YOUR OBJECTIVE —
Lines from the material below that hold the string "SupervisorPort" are what is needed; copy each of them.

PROVIDED RECORDS —
-- ==== Sys2Proof/Machine/State.lean ====
section
/-! DEFINITION. The state of the part as plain data: every record, list, latch, timer and slot the spec gives it,
and the queue of waiting commands. INVENTORY.md lists each with its rule. -/

namespace Sys2Proof.Machine

/-! ### Faults and refusals -/

/-- No rule of the spec stops the machine, so the type has no constructor: nothing raises a fault. -/
inductive Fault where
  deriving DecidableEq, Repr

/-- Why a command has no meaning here. -/
inductive Refusal where
  /-- Raised by an arm of `exec` whose row has no meaning yet; safe, since a claim about it cannot be proved. -/
  | notModelled (mnemonic : String)
  deriving DecidableEq, Repr

/-! ### Titles and ranges -/

/-- R87: the marry mode of a title. -/
inductive Marry where | run | unit
  deriving DecidableEq, Repr

/-- R71: the tolerance band of a title. -/
inductive Band where | tight | standard | openBand
  deriving DecidableEq, Repr

/-- R4: the states of a title. -/
inductive TitleState where | dormant | active | retiring
  deriving DecidableEq, Repr

/-- A title record (section 1.2) with the slot that holds it (R1). `retiring` says that a retire is pending (R4). -/
structure Title where
  slot : Nat
  code : Nat
  marry : Marry
  tNom : Nat
  board : Nat
  jacket : Option JacketPart
  band : Band
  dwellBase : Nat
  dwellSlope : Nat
  quota : Nat
  hold : Bool
  retiring : Bool
  volumeCount : Nat
  admitted : Nat
  outJacketed : Nat
  outBare : Nat
  diverted : Nat
  cleared : Nat
  quotaReached : Bool
  deriving DecidableEq, Repr

/-- R25: an entry of the range map. -/
structure RangeEntry where
  enabled : Bool
  base : Nat
  sizeClass : Nat
  code : Nat
  unitBase : Nat
  deriving DecidableEq, Repr

/-! ### Volumes -/

/-- A case tag (title code and case number) or a jacket tag (title code and unit number). -/
structure Tag where
  title : Nat
  number : Nat
  deriving DecidableEq, Repr

/-- R43: the twelve states of a volume. -/
inductive VolumeState where
  | awaitTitle | awaitCase | casing | cased | loading | pressing | pressed | unloading
  | onOutfeed | awaitJacket | jacketing | missing
  deriving DecidableEq, Repr

/-- R71: the fit class. -/
inductive FitClass where | fit | marginal | reject
  deriving DecidableEq, Repr

/-- R55: the divert mark. -/
inductive DivertMark where | misfit | noJaw
  deriving DecidableEq, Repr

/-- R40: the bind part of a volume record. -/
structure BindPart where
  tBlk : Nat
  fit : FitClass
  wBook : Nat
  mark : Option DivertMark
  deriving DecidableEq, Repr

/-- R142, R143: why a book is delivered bare. -/
inductive BareReason where | spineGrowth | flapShort | noJacket
  deriving DecidableEq, Repr

/-- R82: the finish of a volume. -/
inductive Finish where
  | fold (eject f1 f2 f3 f4 : Nat)
  | plain
  | bare (why : BareReason)
  deriving DecidableEq, Repr

/-- A volume record (section 3.2). `number` is the slot that holds it (R37); it is bound when `bound` is present. -/
structure Volume where
  number : Nat
  serial : Nat
  title : Nat
  unit : Nat
  state : VolumeState
  raw : Nat
  caseWaits : Nat
  jacketWaits : Nat
  ungauged : Bool
  overpressed : Bool
  pressFault : Bool
  unverified : Bool
  returned : Bool
  outUngauged : Bool
  bound : Option BindPart
  caseTag : Option Tag
  bay : Option Nat
  dwell : Option Nat
  tOut : Option Nat
  finish : Option Finish
  deriving DecidableEq, Repr

/-- R83, R135: an entry of the case window or of the jacket window. -/
structure WindowEntry where
  tag : Tag
  double : Bool
  deriving DecidableEq, Repr

/-! ### The press -/

/-- R104: the states of a bay. -/
inductive BayState where
  | vacant | reserved | closed | done | emptying | faulted | outOfService
  deriving DecidableEq, Repr

/-- R104: a bay record; `overdwellDue` is the time at which its overdwell timer expires while it runs (R115). -/
structure Bay where
  state : BayState
  volume : Option Nat
  vacated : Option Nat
  closedAt : Option Nat
  expiry : Option Nat
  overdwellDue : Option Nat
  faultPending : Bool
  servicePending : Bool
  deriving DecidableEq, Repr

/-! ### Pace -/

/-- The five pace classes (file 08). -/
inductive Pace where | stop | hold | crawl | ease | run
  deriving DecidableEq, Repr

/-- R154: the recovery cycle with the end of its period. -/
inductive Recovery where
  | idle
  | slow (ends : Nat)
  | fast (ends : Nat)
  deriving DecidableEq, Repr

/-- R150: the levels of the four condition lines, `true` for asserted. -/
structure ConditionLines where
  glueReady : Bool
  platenLow : Bool
  platenCold : Bool
  guardOpen : Bool
  deriving DecidableEq, Repr

/-- The pace governor (file 08); `idleDue` is the expiry time of the idle timer while it runs (R155). -/
structure Governor where
  requested : Pace
  effective : Pace
  guardLatch : Bool
  glueLatch : Bool
  stepDown : Pace
  idleDue : Option Nat
  recovery : Recovery
  lines : ConditionLines
  deriving DecidableEq, Repr

/-! ### Line interface -/

/-- R168: a posted report. -/
inductive Report where
  | caseSeen (tag : Tag)
  | cased (volume : Nat)
  | caseSpoiled (volume : Nat)
  | bayClosed (bay : Nat)
  | bayCleared (bay : Nat)
  | bayFault (bay : Nat)
  | jacketSeen (tag : Tag)
  | delivered (volume : Nat)
  deriving DecidableEq, Repr

/-- R168: an entry of the report queue. -/
structure Posted where
  line : Line
  report : Report
  deriving DecidableEq, Repr

/-- The queries that can stand in a slot (R170); an ENTRY is answered at once (R48). A GAUGE keeps its body. -/
inductive Query where
  | caseCall
  | nextMove
  | gauge (tag : Option Tag) (raw : Nat)
  | foldCall
  deriving DecidableEq, Repr

/-- R170: a query taken, with its arrival time and the hold limit in force at its arrival. -/
structure HeldQuery where
  query : Query
  arrival : Nat
  limit : Nat
  deriving DecidableEq, Repr

/-- R170: a held-query slot. -/
inductive Slot where
  | empty
  | behind (h : HeldQuery) (ahead : Nat)
  | held (h : HeldQuery)
  | answered
  deriving DecidableEq, Repr

/-- R172: the answer codes; `admits` is ADMIT. -/
inductive AnswerCode where
  | ok | okClamped | okAligned | accepted | wait | busy | refused
  | admits | divert | take | load | unload | pass | stray | fold | plain | bare
  deriving DecidableEq, Repr

/-- R172: the reasons. -/
inductive Reason where
  | role | form | notFound | duplicate | tableFull | inUse | overlap | badValue | notStopped | state
  | duplicateSerial | unmapped | retiredTitle | noTitle | misfit | noJaw | noCase | pressFault
  | spineGrowth | flapShort | noJacket
  deriving DecidableEq, Repr

/-- An answer (R172): the kind byte it answers, its code, its reason, and the bytes of its fields. -/
structure Answer where
  kind : Nat
  code : AnswerCode
  reason : Option Reason
  fields : List Byte
  deriving DecidableEq, Repr

/-- An answer in an output list (R167); `ofQuery`: the answer of the query in the line's slot. -/
structure OutEntry where
  answer : Answer
  ofQuery : Bool
  deriving DecidableEq, Repr

/-- One station line: its slot, its output list, and the bytes the part last drove on it (log entry 19). -/
structure StationLine where
  slot : Slot
  output : List OutEntry
  driven : List Byte
  deriving DecidableEq, Repr

/-- R175: the supervisor answer slot; `next` is the number of the next part to read. -/
inductive SupervisorSlot where
  | empty
  | working
  | holding (a : Answer) (next : Nat)
  deriving DecidableEq, Repr

/-- The supervisor port: its slot, and the bytes shifted out in the last transaction, less the 0x00 bytes that
follow (log entry 19). -/
structure SupervisorPort where
  slot : SupervisorSlot
  shifted : List Byte
  deriving DecidableEq, Repr

/-! ### Notices and profile -/

/-- The fourteen notice kinds, in the order of their bits (section 10.1). -/
inductive Notice where
  | evicted | retired | quota | divert | bare | overpress | stray | misreport | pace | profile
  | titleMiss | bayFault | tracking | latched
  deriving DecidableEq, Repr

/-- R180: the enables and the flags, bit 0 for EVICTED. -/
structure NoticeUnit where
  enables : BitVec 14
  flags : BitVec 14
  deriving DecidableEq, Repr

/-- R166: the roles of a station line. -/
inductive Role where | none | infeed | caser | shuttle | outfeed | jacketer
  deriving DecidableEq, Repr

/-- R103: the jaw groups. -/
inductive JawGroup where | a | b | c | d
  deriving DecidableEq, Repr

/-- Section 10.3: the range of press thickness of a jaw group. -/
structure JawRange where
  least : Nat
  greatest : Nat
  deriving DecidableEq, Repr

/-- The working profile (section 10.3); an assignment `none` is ABSENT. Times are in the units of the table. -/
structure Profile where
  roles : List Role
  assignment : List (Option JawGroup)
  jaws : List JawRange
  unloadAge : Nat
  overdwell : Nat
  caseSkip : Nat
  jacketSkip : Nat
  holdLimit : Nat
  waitLimit : Nat
  idle1 : Nat
  idle2 : Nat
  cycling : Bool
  fastPeriod : Nat
  slowPeriod : Nat
  glueLatch : Bool
  lowWater : Nat
  highWater : Nat
  deriving DecidableEq, Repr

/-- The default profile (section 10.3). -/
def Profile.default : Profile where
  roles := [.infeed, .caser, .shuttle, .outfeed, .jacketer]
  assignment := List.replicate 4 (some .a) ++ List.replicate 4 (some .b) ++ List.replicate 4 (some .c)
    ++ List.replicate 4 (some .d)
  jaws := [⟨30, 160⟩, ⟨140, 320⟩, ⟨300, 620⟩, ⟨600, 1130⟩]
  unloadAge := 30
  overdwell := 30
  caseSkip := 3
  jacketSkip := 1
  holdLimit := 200
  waitLimit := 16
  idle1 := 20
  idle2 := 60
  cycling := false
  fastPeriod := 8
  slowPeriod := 2
  glueLatch := true
  lowWater := 2
  highWater := 56

/-- R186: the load outcome. -/
inductive LoadOutcome where | stored | defaults | noStore
  deriving DecidableEq, Repr

/-- R188: the result of the last save. -/
inductive SaveResult where | none | done | storeFailed
  deriving DecidableEq, Repr

/-- R188: the save state. WRITING carries the marker that the store held before the save, which a failure at the
first stage leaves to the store (log entry 10). -/
inductive SaveState where
  | idle
  | writing (earlier : Byte)
  deriving DecidableEq, Repr

/-- Section 10.3: the status the profile block keeps. -/
structure ProfileStatus where
  loadOutcome : LoadOutcome
  defaulted : Nat
  save : SaveState
  lastSave : SaveResult
  deriving DecidableEq, Repr

/-- R186: the profile store, a marker and the 56 bytes of the saved copy. -/
structure Store where
  marker : Byte
  copy : List Byte
  deriving DecidableEq, Repr

/-- R179: whether the profile is still being loaded, with the receivers discarding every byte. -/
inductive Phase where | loading | running
  deriving DecidableEq, Repr

/-! ### The state -/

/-- The state of the part. `titles` stands in the order of the recency list (R6), most recent first; `volumes` in
the admission order (R38), oldest first; `postPress` holds the volume numbers of the post-press sequence (R47).
`pending` is the queue of waiting commands and `draws` counts the free values used (log entry 9). -/
structure State where
  phase : Phase
  clock : Nat
  titles : List Title
  missList : List Nat
  ranges : List RangeEntry
  volumes : List Volume
  postPress : List Nat
  caseWindow : List WindowEntry
  jacketWindow : List WindowEntry
  bays : List Bay
  governor : Governor
  reports : List Posted
  stations : List StationLine
  supervisor : SupervisorPort
  notices : NoticeUnit
  profile : Profile
  profileStatus : ProfileStatus
  store : Store
  draws : Nat
  pending : List Instr
  deriving DecidableEq, Repr

/-- R36: a range entry after device reset. -/
def RangeEntry.cleared : RangeEntry := ⟨false, 0, 0, 0, 0⟩

/-- R127: a bay after device reset. -/
def Bay.reset : Bay := ⟨.vacant, none, some 0, none, none, none, false, false⟩

/-- R150: no condition holds: GLUE_READY asserted, the other lines deasserted. -/
def ConditionLines.clear : ConditionLines := ⟨true, false, false, false⟩

/-- R160: the governor after device reset (the levels of the lines: log entry 7). -/
def Governor.reset : Governor := ⟨.stop, .stop, false, false, .run, none, .idle, .clear⟩

/-- R179: a station line after device reset. -/
def StationLine.reset : StationLine := ⟨.empty, [], []⟩

/-- The machine right after device reset, its profile not yet loaded (R23, R36, R64, R102, R127, R146, R160, R179,
R185, R186; log entries 5 to 8 for what the spec leaves open). -/
def State.reset : State where
  phase := .loading
  clock := 0
  titles := []
  missList := []
  ranges := List.replicate Config.rangeEntries RangeEntry.cleared
  volumes := []
  postPress := []
  caseWindow := []
  jacketWindow := []
  bays := List.replicate Config.bayCount Bay.reset
  governor := Governor.reset
  reports := []
  stations := List.replicate 5 StationLine.reset
  supervisor := ⟨.empty, []⟩
  notices := ⟨0#14, 0#14⟩
  profile := Profile.default
  profileStatus := ⟨.defaults, 43, .idle, .none⟩
  store := ⟨0x00, List.replicate 56 0⟩
  draws := 0
  pending := []

end Sys2Proof.Machine
end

RESULT —
structure SupervisorPort where
  supervisor : SupervisorPort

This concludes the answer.